── Source data ──

/-- Where one of four refusals is found, the bytes are refused as one of them: that one, or the predicate byte's (R100, R134). -/
theorem rejectAfterPred_named {r : StaticRefusal} (n : Nat) (w : BitVec 48)
    (hr : r ∈ [StaticRefusal.notInScope, .reservedCondition, .reservedEncoding, .ambiguousEncoding]) :
    ∃ q ∈ [StaticRefusal.notInScope, .reservedCondition, .reservedEncoding, .ambiguousEncoding], rejectAfterPred n w r = .reject q := by
  unfold rejectAfterPred
  split
  · exact ⟨r, hr, rfl⟩
  · obtain h | h | h := reject_cases (predOf w)
    · exact ⟨r, hr, by rw [h]; rfl⟩
    · exact ⟨.notInScope, by decide, by rw [h]; rfl⟩
    · exact ⟨.reservedCondition, by decide, by rw [h]; rfl⟩

/-- The refusal of a word that no row matches is one of two (R100). -/
theorem noRowReason_cases (n : Nat) (w : BitVec 48) : noRowReason n w = .notInScope ∨ noRowReason n w = .reservedEncoding := by
  simp only [noRowReason]
  split
  · exact .inl rfl
  · split
    · exact .inl rfl
    · exact .inr rfl

/-- Decoding answers an instruction or one of four refusals (R100 to R102). -/
theorem decode_cases (bs : List Byte) : (∃ i, decode none bs = .instr i) ∨
    ∃ r ∈ [StaticRefusal.notInScope, .reservedCondition, .reservedEncoding, .ambiguousEncoding], decode none bs = .reject r := by
  simp only [decode, decodeByTable]
  split
  · refine .inr (rejectAfterPred_named _ _ ?_)
    obtain h | h := noRowReason_cases bs.length (wordOf bs) <;> simp [h]
  · exact .inl ⟨_, rfl⟩
  · exact .inr (rejectAfterPred_named _ _ (by simp))

/-- Settles O56: each clause by the row it is about. -/
theorem decodeRefusesByName : Obligations.DecodeRefusesByName := by
  refine ⟨rfl, refusedAs_first_byte, refusedAs_no_row, refusedAs_too_short, refusedAs_base_compare, refusedAs_unused_bit,
    refusedAs_no_short_member, ?five, decode_cases⟩
  case five =>
    rintro b0 b1 b2 b3 b4 bs (h | h | h | ⟨rfl, h3, h4⟩ | ⟨rfl, h4⟩ | ⟨h1, h4⟩)
    · exact refusedAs_no_func3 b0 b1 b2 b3 b4 bs (.inl h)
    · exact refusedAs_no_func3 b0 b1 b2 b3 b4 bs (.inr (.inl h))
    · exact refusedAs_no_func3 b0 b1 b2 b3 b4 bs (.inr (.inr h))
    · exact refusedAs_no_member b0 b2 b3 b4 bs h3 h4
    · exact refusedAs_unused_cmps b0 b2 b3 b4 bs h4
    · exact refusedAs_unused_LS3 b0 b1 b2 b3 b4 bs h1 h4

end Sys2Proof.Encoding
end

section
/-! PROOFS. The statements about the static checks (R134), in their order and for every instruction, and about the program counter
(R34, R129): how far an instruction moves it, and what is refused at the top of the address space. -/

namespace Sys2Proof.ChecksAndFetch

open Sys2Proof.Machine Sys2Proof.Spec Sys2Proof.CommonExecution Sys2Proof.Arithmetic Sys2Proof.Logical Sys2Proof.WholeMachine
open Sys2Proof.Encoding Sys2Proof.Laws.EncodeLength

/-! ## Each static check in the terms of the statement -/

/-- The predicate bytes x0h other than 90h and x1h other than 01h (R82). -/
theorem reject_of_base_byte {p : Pred} (h : (p.cond = .pf ∧ p.vpn ≠ 9#4) ∨ (p.cond = .pt ∧ p.vpn ≠ 0#4)) :
    p.reject = some .notInScope := by
  obtain ⟨hc, hv⟩ | ⟨hc, hv⟩ := h <;> simp [Pred.reject, hc, hv]

/-- The predicate bytes with a blank condition (R122). -/
theorem reject_of_blank {p : Pred} (h : p.cond = .rsv12 ∨ p.cond = .rsv14 ∨ p.cond = .rsv15) : p.reject = some .reservedCondition := by
  obtain hc | hc | hc := h <;> simp [Pred.reject, hc]

/-- The type check of an arithmetic instruction or a compare looks at its type field (R88, R89). -/
theorem typeCheck_of_arithmeticTypeOf {i : Instr} {t : BitVec 3} (h : arithmeticTypeOf i = some t) : typeCheck i = arithmeticType t := by
  cases i
  case vadd | vadds | vsub | vsubs | vsubrs | vmul | vmuls | vdiv | vdivs | vmac | vcmp | vcmps => cases h; rfl
  all_goals cases h

/-- The type check refuses nothing where the type is legal for the instruction (R88, R127). -/
theorem typeCheck_of_typeLegal {i : Instr} (h : TypeLegal i) : typeCheck i = none := by
  obtain ⟨harithmetic, hlogical⟩ := h
  cases i
  case vadd | vadds | vsub | vsubs | vsubrs | vmul | vmuls | vdiv | vdivs | vmac | vcmp | vcmps =>
    exact arithmeticType_eq_none (harithmetic _ rfl)
  case vand | vands | vor | vors | veor | veors => exact logicalType_eq_none (hlogical _ rfl)
  all_goals rfl

/-- The vector register fields of the statement are those the check looks at (R92 to R99). -/
theorem vectorNumbers_eq (i : Instr) : vectorNumbers i = vectorFields i := by cases i <;> rfl

/-- A vector register field of 8 or more fails the check (R23). -/
theorem vectorCheck_of_out {i : Instr} (h : ∃ r ∈ vectorNumbers i, 8 ≤ r.toNat) : vectorCheck i = some .vectorRegisterOutOfRange := by
  obtain ⟨r, hr, hout⟩ := h
  rw [vectorNumbers_eq] at hr
  refine if_neg fun hall => ?_
  have hlt := of_decide_eq_true (List.all_eq_true.mp hall r hr)
  omega

/-- The conditions that read flags are those with codes 2 to 11 (R31, R122). -/
theorem readsFlags_iff (c : Cond) : c.readsFlags = true ↔ 2 ≤ c.code.toNat ∧ c.code.toNat ≤ 11 := by cases c <;> decide

/-- The target predicate register of the statement is the one the check looks at (R94, R95). -/
theorem targetOf_eq (i : Instr) : targetOf i = targetPredicate i := by cases i <;> rfl

/-- The check of the predicate registers refuses exactly where one that is written or read is out of range (R31). -/
theorem predicateCheck_passes_iff (i : Instr) : ((targetPredicate i).all (fun r => decide (r.toNat < 8)) &&
    (!i.pred.cond.readsFlags || decide (i.pred.vpn.toNat < 8))) = true ↔ ¬ PredicateOut i := by
  have htarget : (targetPredicate i).all (fun r => decide (r.toNat < 8)) = true ↔ ¬ ∃ r, targetOf i = some r ∧ 8 ≤ r.toNat := by
    rw [targetOf_eq]
    cases targetPredicate i <;> simp
  have hvpn : (!i.pred.cond.readsFlags || decide (i.pred.vpn.toNat < 8)) = true ↔
      ¬ (2 ≤ i.pred.cond.code.toNat ∧ i.pred.cond.code.toNat ≤ 11 ∧ 8 ≤ i.pred.vpn.toNat) := by
    rw [Bool.or_eq_true, Bool.not_eq_true', ← Bool.not_eq_true, readsFlags_iff, decide_eq_true_eq]
    omega
  rw [Bool.and_eq_true, htarget, hvpn, PredicateOut, not_or]

/-- Two predicate bytes are equal exactly where their fields are (R81). -/
theorem byte_eq_iff (p q : Pred) : p.byte = q.byte ↔ p = q := by
  refine ⟨fun h => ?_, congrArg _⟩
  have hlow : field (p.byte.setWidth 48) 0 8 = p.byte := field_setWidth _ (by decide)
  exact (predOf_of_low hlow).symm.trans (predOf_of_low (hlow.trans h))

/-- The check of the `Pn` instructions looks for the two bytes 01h and 90h (R124). -/
theorem pnCheck_fails_iff (i : Instr) : (isPn i && !(i.pred.byte == 0x01#8 || i.pred.byte == 0x90#8)) = true ↔ PnOpen i := by
  have hpn : isPn i = true ↔ IsPn i := by cases i <;> simp [isPn, IsPn]
  have h01 : (i.pred.byte == 0x01#8) = true ↔ i.pred = ⟨0#4, .pt⟩ := beq_iff_eq.trans (byte_eq_iff _ ⟨0#4, .pt⟩)
  have h90 : (i.pred.byte == 0x90#8) = true ↔ i.pred = ⟨9#4, .pf⟩ := beq_iff_eq.trans (byte_eq_iff _ ⟨9#4, .pf⟩)
  rw [Bool.and_eq_true, hpn, Bool.not_eq_true', ← Bool.not_eq_true, Bool.or_eq_true, h01, h90, not_or, PnOpen]

/-- VMAC with signs that cannot be decoded fails its own check (R149). -/
theorem ownCheck_of_snOpen {s : State} {i : Instr} (h : SnOpen s i) : ownCheck s.env.snDecode.isSome i = some .snNotDecoded := by
  obtain ⟨p, sn, t, vt, va, vb, vc, rfl, hsn, hnone⟩ := h
  simp [ownCheck, hsn, hnone]

/-- A shift onto its own source fails its own check (R193, R194). -/
theorem ownCheck_of_aliased {i : Instr} (snSupplied : Bool) (h : Aliased i) : ownCheck snSupplied i = some .shiftAliasing := by
  obtain ⟨p, v, ra, rfl | rfl⟩ := h <;> exact if_pos rfl

/-- Every other instruction passes its own check (R134). -/
theorem ownCheck_eq_none {s : State} {i : Instr} (hsn : ¬ SnOpen s i) (hshift : ¬ Aliased i) :
    ownCheck s.env.snDecode.isSome i = none := by
  cases i
  case vmac p sn t vt va vb vc =>
    refine if_pos (or_iff_not_imp_left.mpr fun hne => Option.isSome_iff_ne_none.mpr fun hnone => ?_)
    exact hsn ⟨p, sn, t, vt, va, vb, vc, rfl, hne, hnone⟩
  case vshlv p vt va ra => exact if_neg fun he => hshift ⟨p, vt, ra, .inl (by rw [he])⟩
  case vshrv p vt va ra => exact if_neg fun he => hshift ⟨p, vt, ra, .inr (by rw [he])⟩
  all_goals rfl

/-- Where the predicate byte, the type and the vector registers are in order, three checks are left (R134). -/
theorem staticCheck_of_legal {i : Instr} (snSupplied : Bool) (hp : PredLegal i.pred) (htype : TypeLegal i)
    (hv : ∀ r ∈ vectorNumbers i, r.toNat < 8) :
    staticCheck snSupplied i = (predicateCheck i).or ((pnCheck i).or (ownCheck snSupplied i)) := by
  rw [staticCheck, reject_of_predLegal hp, typeCheck_of_typeLegal htype, vectorCheck_eq_none (vectorNumbers_eq i ▸ hv)]
  simp only [Option.none_or]

/-- Settles O51: the checks in their order, each where all before it pass. -/
theorem staticChecksRefuseFirst : Obligations.StaticChecksRefuseFirst := by
  intro s i
  refine ⟨fun h => exec_of_staticCheck_eq_some (staticCheck_of_reject _ (reject_of_base_byte h)),
    fun h => exec_of_staticCheck_eq_some (staticCheck_of_reject _ (reject_of_blank h)), fun hp => ?legal⟩
  have hreject := reject_of_predLegal hp
  have typeRefused {r : StaticRefusal} (h : typeCheck i = some r) : exec i s = .refused (.static r) :=
    exec_of_staticCheck_eq_some (by rw [staticCheck, hreject, h]; rfl)
  refine ⟨fun t ht => ⟨?quad, ?reserved⟩, ?logical, fun htype => ?vector, fun htype hv => ?fields⟩
  case quad =>
    rintro rfl
    exact typeRefused (typeCheck_of_arithmeticTypeOf ht)
  case reserved =>
    intro hmem
    refine typeRefused ((typeCheck_of_arithmeticTypeOf ht).trans ?_)
    clear ht
    revert t
    decide
  case logical =>
    intro t ht hne
    exact typeRefused ((checks_of_logicalTypeOf ht false).1.trans (if_neg hne))
  case vector =>
    intro hout
    refine exec_of_staticCheck_eq_some ?_
    rw [staticCheck, hreject, typeCheck_of_typeLegal htype, vectorCheck_of_out hout]
    rfl
  case fields =>
    have hlegal := staticCheck_of_legal s.env.snDecode.isSome hp htype hv
    refine ⟨fun hout => ?predicate, fun hin hopen => ?pn, fun hin hclosed => ?own⟩
    case predicate =>
      have hcheck : predicateCheck i = some .predicateRegisterOutOfRange :=
        if_neg fun h => (predicateCheck_passes_iff i).mp h hout
      exact exec_of_staticCheck_eq_some (by rw [hlegal, hcheck, Option.some_or])
    case pn =>
      have hpredicate : predicateCheck i = none := if_pos ((predicateCheck_passes_iff i).mpr hin)
      have hcheck : pnCheck i = some .pnReadingOpen := if_pos ((pnCheck_fails_iff i).mpr hopen)
      exact exec_of_staticCheck_eq_some (by rw [hlegal, hpredicate, hcheck, Option.none_or, Option.some_or])
    case own =>
      have hpredicate : predicateCheck i = none := if_pos ((predicateCheck_passes_iff i).mpr hin)
      have hpn : pnCheck i = none := if_neg fun h => hclosed ((pnCheck_fails_iff i).mp h)
      have hstatic : staticCheck s.env.snDecode.isSome i = ownCheck s.env.snDecode.isSome i := by
        rw [hlegal, hpredicate, hpn, Option.none_or, Option.none_or]
      refine ⟨fun h => exec_of_staticCheck_eq_some (hstatic.trans (ownCheck_of_snOpen h)),
        fun h => exec_of_staticCheck_eq_some (hstatic.trans (ownCheck_of_aliased _ h)), fun hsn hshift r h => ?_⟩
      obtain ⟨q, hq, _⟩ | ⟨_, hr⟩ := exec_refused h
      · rw [hstatic, ownCheck_eq_none hsn hshift] at hq
        cases hq
      · simp at hr

/-! ## The top of the address space -/

/-- A platform's own rule refuses what is too short for any member of opcode 56h (R83, log entry 18). -/
theorem decodeByRules_of_short {rules : List Rule56} {n : Nat} {w : BitVec 48} (hn : n < 4) :
    decodeByRules rules n w = rejectAfterPred n w .reservedEncoding := by
  unfold decodeByRules
  split
  · next r _ =>
    have hlen : 4 ≤ (r.member.build w).ilen := by cases r.member <;> simp [Member56.build, Instr.ilen]
    exact if_neg (by omega)
  · rfl

/-- A platform's rule is asked about opcode 56h alone (R101). -/
theorem decode_of_not_opcode56 (rules : Option (List Rule56)) {bs : List Byte} (h : ¬ (2 ≤ bs.length ∧ field (wordOf bs) 8 8 = 0x56#8)) :
    decode rules bs = decode none bs := by
  cases rules with
  | none => rfl
  | some rs => exact if_neg h

/-- Bytes of a legal first byte that are fewer than any row, or than the rows of their second byte, are refused as out of scope or, where
a row of the second byte is longer, as reserved, also under a platform's own rule (R91, R100, U29). -/
theorem decode_of_missing (rules : Option (List Rule56)) {b : Byte} {bs : List Byte} (hb : firstByteRefusal b = none)
    (hmissing : (b :: bs).length < 4 ∨ ∃ b1 cs n, bs = b1 :: cs ∧ rowLength b1 = some n ∧ (b :: bs).length < n) :
    decode rules (b :: bs) = .reject .notInScope ∨
    (decode rules (b :: bs) = .reject .reservedEncoding ∧
      ((b :: bs).length < 2 ∨ (b :: bs).length < longestRow (byteAt (b :: bs) 1))) := by
  have named {r : StaticRefusal} (h : RefusedAs b bs r) : decode none (b :: bs) = .reject r := by
    rw [h, hb, Option.getD_none]
  cases bs with
  | nil =>
    rw [decode_of_not_opcode56 rules fun h => absurd h.1 (by simp)]
    exact .inr ⟨named (refusedAs_first_byte b), .inl (by simp)⟩
  | cons b1 cs =>
    by_cases h56 : b1 = 0x56#8
    · subst h56
      have hlen : (b :: 0x56#8 :: cs).length < 4 := by
        obtain h | ⟨_, _, n, he, hrow, _⟩ := hmissing
        · exact h
        · cases he; cases hrow
      refine .inr ⟨?_, .inr (Nat.lt_of_lt_of_le hlen (show 4 ≤ longestRow 0x56#8 by decide))⟩
      cases rules with
      | none => exact named (refusedAs_too_short b 0x56#8 cs 4 (.inr ⟨rfl, rfl⟩) hlen)
      | some rs =>
        have hrules : decode (some rs) (b :: 0x56#8 :: cs) = decodeByRules rs (b :: 0x56#8 :: cs).length (wordOf (b :: 0x56#8 :: cs)) :=
          if_pos ⟨by simp, opcode_of_cons _ _ _⟩
        rw [hrules, decodeByRules_of_short hlen, rejectAfterPred, reject_predOf, hb, Option.getD_none, ite_self]
    · rw [decode_of_not_opcode56 rules fun h => h56 ((opcode_of_cons b b1 cs).symm.trans h.2)]
      cases hrow : rowLength b1 with
      | none => exact .inl (named (refusedAs_no_row b b1 cs hrow h56))
      | some n =>
        have hlen : (b :: b1 :: cs).length < n := by
          obtain h | ⟨_, _, k, he, hk, h⟩ := hmissing
          · exact Nat.lt_of_lt_of_le h (rowLength_pos hrow).1
          · cases he; rw [hrow] at hk; cases hk; exact h
        refine .inr ⟨named (refusedAs_too_short b b1 cs n (.inl hrow) hlen), .inr ?_⟩
        show _ < longestRow b1
        rwa [longestRow_of_rowLength hrow]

───

Task requirements - Can you repeat, word for word, every line above from the one containing "obtain ⟨q, hq, _⟩" down to the one containing "have hlen : 4", including both?

Answer for this exercise -
      obtain ⟨q, hq, _⟩ | ⟨_, hr⟩ := exec_refused h
      · rw [hstatic, ownCheck_eq_none hsn hshift] at hq
        cases hq
      · simp at hr

/-! ## The top of the address space -/

/-- A platform's own rule refuses what is too short for any member of opcode 56h (R83, log entry 18). -/
theorem decodeByRules_of_short {rules : List Rule56} {n : Nat} {w : BitVec 48} (hn : n < 4) :
    decodeByRules rules n w = rejectAfterPred n w .reservedEncoding := by
  unfold decodeByRules
  split
  · next r _ =>
    have hlen : 4 ≤ (r.member.build w).ilen := by cases r.member <;> simp [Member56.build, Instr.ilen]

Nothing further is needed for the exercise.